D’une part, elles ont tendance à faire la guerre à reculons, de mauvais gré, et toujours en réaction défensive à une attaque. D’autre part, elles trouvent dans l’existence de cette menace un appui à la cohésion nationale et une inhibition spontanée aux dissensions que le débat démocratique introduit dans la société. Les États-Unis ont été timorés contre le communisme lors de la guerre civile chinoise et ils n’ont pas combattu en Corée pour écraser définitivement la Corée du Nord. MacArthur, le stratège du redressement militaire allié lors de ce conflit, et limogé par la suite, avait condamné la politique américaine. Par la suite, le communisme est devenu un ennemi dangereux, certes, mais bien pratique pour consolider la nation. L’effondrement du bloc soviétique a rendu les Américains orphelins de cet adversaire idéal. Il a eu deux successeurs qui ont fait apparaître au grand jour ce que la politique américaine pouvait receler de machiavélisme : le premier est l’islamisme à l’essor duquel, par leurs alliances et leur intervention en Afghanistan pour soutenir les rebelles, les États-Unis n’étaient pas étrangers. Le second est la Russie, héritière amputée de l’URSS, et délivrée de l’idéologie incompatible avec celle du monde « libre ». La guerre menée par Washington contre le terrorisme, après le 11 septembre 2001, n’a pas affronté l’islamisme. L’Arabie saoudite, le pays idéologiquement le plus éloigné, est resté le grand allié, les Frères musulmans ont été soutenus sous Obama. En revanche, les dictatures militaires et nationalistes d’une part, l’Iran chiite d’autre part, sont devenus les cibles privilégiées malgré leur absence de lien avec le terrorisme islamiste.

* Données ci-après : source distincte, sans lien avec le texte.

-- ==== Sys2Proof/Machine/Ops.lean ====
section
/-!
DEFINITION. The named operations over the state that the meanings share: access to a square channel
by its index, handing a value back to the host, the length load R102 and the timer clock R153. The
core has no memory, takes no exception and returns from none (rules R20, R62, R260, R265, R266), so there is
no memory access and no exception entry here.
-/

namespace Sys2Proof.Machine

/-- The channel index n of a square channel (R2). -/
inductive SquareId where
  | one
  | two
deriving DecidableEq, Repr

/-- `s.sq[n]` (R15). -/
def State.square (s : State) : SquareId → Square
  | .one => s.sq1
  | .two => s.sq2

/-- `s.sq[n] <- q` (R15). -/
def State.setSquare (s : State) (n : SquareId) (q : Square) : State :=
  match n with
  | .one => { s with sq1 := q }
  | .two => { s with sq2 := q }

/-- `s.tri <- t` (R15). -/
def State.setTri (s : State) (t : Triangle) : State := { s with tri := t }

/-- `s.fs <- f` (R15). -/
def State.setFs (s : State) (f : FrameSequencer) : State := { s with fs := f }

/-- `s.apu <- g` (R15). -/
def State.setApu (s : State) (g : Global) : State := { s with apu := g }

/-- Hand a value back to the host: it joins the observation of the run (R11; `emit` of R16). -/
def State.respond (s : State) (o : Output) : State := { s with outputs := s.outputs ++ [o] }

/-- `LengthLoad(ch, I)`: the length counter after a high-byte write with load index `index`, on a
channel whose enable flag is `enabled` (R102, R93). -/
def lengthLoad (c : Config) (enabled : Bool) (index : BitVec 5) (counter : BitVec 8) : BitVec 8 :=
  if enabled then c.lengthTable.get index.toNat index.isLt else counter

/-- `TimerClock(ch, L)` for the sequence length L = 2 ^ `w`: the timer counter and the sequence
position after one clock of the channel's timer (R153). -/
def timerClock {w : Nat} (period counter : Period) (position : BitVec w) : Period × BitVec w :=
  if counter = 0#11 then (period, position + 1#w) else (counter - 1#11, position)

end Sys2Proof.Machine
end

Le problème qui se pose aux démocraties occidentales qui ont compris qu’aucune politique ne peut se passer d’ennemis, comme le suggérait le sulfureux Carl Schmitt, comporte trois éléments : d’abord, en raison de la composition de plus en plus diverse de leur population et du refus de toute discrimination érigé en dogme, l’ennemi ne doit pas ni sembler proche d’une communauté intérieure, ni apparaître comme contraire aux postulats du politiquement correct ; ensuite, l’individualisme a fait de la vie des vivants, une fois nés, une valeur sacrée, et « zéro mort » est devenu le principe des guerres à coups de drones et avec le moins possible de combattants sur le terrain, professionnels au demeurant ; enfin, en raison de l’idéal démocratique d’une paix universelle, il est préférable que l’ennemi soit celui du genre humain plutôt que d’une nation ou d’une civilisation en particulier.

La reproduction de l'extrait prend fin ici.